- [Input records]:
def regsAon : List RegDesc := [
  ⟨0x10100, [], false, .aon, none, false, true, false, [F.AON_CAL_SEC_LO_SEC]⟩,
  ⟨0x10104, [], false, .aon, none, false, false, false, [F.AON_CAL_SEC_HI_SEC]⟩,
  ⟨0x10108, [], false, .aon, none, false, false, false, [F.AON_CAL_TICK_TICK]⟩,
  ⟨0x1010C, [], false, .aon, none, false, false, false, [F.AON_CAL_STAT_VALID]⟩]

def regsSec : List RegDesc := [
  ⟨0x20000, [], false, .pwr, none, false, false, false, [F.SEC_LCS_STAT_TCOUNT, F.SEC_LCS_STAT_SVCLEFT, F.SEC_LCS_STAT_RES, F.SEC_LCS_STAT_STATE]⟩,
  ⟨0x20004, [], false, .dev, none, false, false, false, [F.SEC_LCS_CTL_GO, F.SEC_LCS_CTL_TARGET, F.SEC_LCS_CTL_PAGE]⟩,
  ⟨0x20008, [], false, .dev, none, false, false, false, [F.SEC_KEY_CTL_GO, F.SEC_KEY_CTL_RES, F.SEC_KEY_CTL_OP, F.SEC_KEY_CTL_SLOT, F.SEC_KEY_CTL_PAGE]⟩,
  ⟨0x20010, [(4, 4)], false, .pwr, none, false, false, false, [F.SEC_OWNKEY_REVOKED, F.SEC_OWNKEY_ENROLLED]⟩,
  ⟨0x20020, [], false, .pwr, none, false, false, false, [F.SEC_ID_STAT_STATE, F.SEC_ID_STAT_LEFT]⟩,
  ⟨0x20024, [], false, .pwr, none, false, false, false, [F.SEC_IDX_BLK_C]⟩,
  ⟨0x20028, [], false, .pwr, none, false, false, false, [F.SEC_MINVER_POLICY, F.SEC_MINVER_SYSFW]⟩,
  ⟨0x20040, [(8, 4)], false, .dev, none, false, false, false, [F.SEC_ATT_NONCE_NONCE]⟩,
  ⟨0x20060, [], false, .dev, none, false, false, false, [F.SEC_ATT_CTL_GO, F.SEC_ATT_CTL_PAGE]⟩,
  ⟨0x20064, [], false, .dev, none, false, false, false, [F.SEC_ATT_STAT_CAUSE, F.SEC_ATT_STAT_STATE]⟩,
  ⟨0x20080, [], false, .aon, (some 0x20080), false, false, false, [F.SEC_TAMP_CFG_LOCK, F.SEC_TAMP_CFG_LIDEN]⟩,
  ⟨0x20084, [], false, .aon, none, false, false, false, [F.SEC_TAMP_STAT_WIPED, F.SEC_TAMP_STAT_TEMP, F.SEC_TAMP_STAT_GLITCH, F.SEC_TAMP_STAT_LID]⟩]

def regsMem : List RegDesc := [
  ⟨0x40000, [(80, 16)], false, .ret, none, false, false, false, [F.MEM_BANK_CTL_OWNER, F.MEM_BANK_CTL_WIPE, F.MEM_BANK_CTL_RELCAN, F.MEM_BANK_CTL_RELREQ, F.MEM_BANK_CTL_UWIN, F.MEM_BANK_CTL_PWIN]⟩,
  ⟨0x40004, [(80, 16)], true, .ret, none, false, false, false, [F.MEM_BANK_STAT_OWNER, F.MEM_BANK_STAT_FUSED, F.MEM_BANK_STAT_SOFT, F.MEM_BANK_STAT_DEGRADED, F.MEM_BANK_STAT_WIPING, F.MEM_BANK_STAT_HOREF, F.MEM_BANK_STAT_REL]⟩,
  ⟨0x40008, [(80, 16)], true, .ret, none, false, false, true, [F.MEM_BANK_ERR_UE, F.MEM_BANK_ERR_CE]⟩,
  ⟨0x41000, [], true, .dev, none, false, false, false, [F.MEM_COLL_COUNT]⟩,
  ⟨0x41004, [], false, .dev, none, false, false, false, [F.MEM_COLL_LAST_BANK, F.MEM_COLL_LAST_LINE]⟩,
  ⟨0x41008, [], false, .dev, none, false, false, false, [F.MEM_POISON_LAST_BANK, F.MEM_POISON_LAST_LINE]⟩,
  ⟨0x4100C, [], false, .dev, none, false, false, false, [F.MEM_WDENY_COUNT]⟩,
  ⟨0x41010, [], false, .ret, none, false, false, false, [F.MEM_SCRUB_CTL_CETHR, F.MEM_SCRUB_CTL_INTERVAL]⟩,
  ⟨0x41014, [], true, .aon, none, false, false, false, [F.MEM_SHADOW_STAT_STORES]⟩,
  ⟨0x41020, [], false, .dev, none, false, false, false, [F.MEM_JIG_CTL_SAVE, F.MEM_JIG_CTL_BANK, F.MEM_JIG_CTL_MODE, F.MEM_JIG_CTL_GO]⟩,
  ⟨0x41024, [], true, .dev, none, false, false, false, [F.MEM_JIG_STAT_FAILROWS, F.MEM_JIG_STAT_BUSY, F.MEM_JIG_STAT_DONE, F.MEM_JIG_STAT_RUN]⟩,
  ⟨0x41028, [], false, .ret, none, false, false, false, [F.MEM_JIG_BOOT_RET, F.MEM_JIG_BOOT_EN]⟩,
  ⟨0x4102C, [], false, .ret, none, false, false, false, [F.MEM_JIG_BG_GAP, F.MEM_JIG_BG_EN]⟩,
  ⟨0x41030, [], false, .ret, none, false, false, false, [F.MEM_RM_THR_THR3, F.MEM_RM_THR_THR2, F.MEM_RM_THR_THR1]⟩,
  ⟨0x42000, [(81, 4)], false, .ret, none, false, false, false, [F.MEM_RM_SUB_PRIO, F.MEM_RM_SUB_OUT, F.MEM_RM_SUB_QUOTA]⟩]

- [Required work]:
All lines from the first line of the listing above through the line containing "false, false, [F.AON_CAL_STAT_VALID]⟩]" are to be retyped exactly. Leave out any other line.

- [Solution]:
def regsAon : List RegDesc := [
  ⟨0x10100, [], false, .aon, none, false, true, false, [F.AON_CAL_SEC_LO_SEC]⟩,
  ⟨0x10104, [], false, .aon, none, false, false, false, [F.AON_CAL_SEC_HI_SEC]⟩,
  ⟨0x10108, [], false, .aon, none, false, false, false, [F.AON_CAL_TICK_TICK]⟩,
  ⟨0x1010C, [], false, .aon, none, false, false, false, [F.AON_CAL_STAT_VALID]⟩]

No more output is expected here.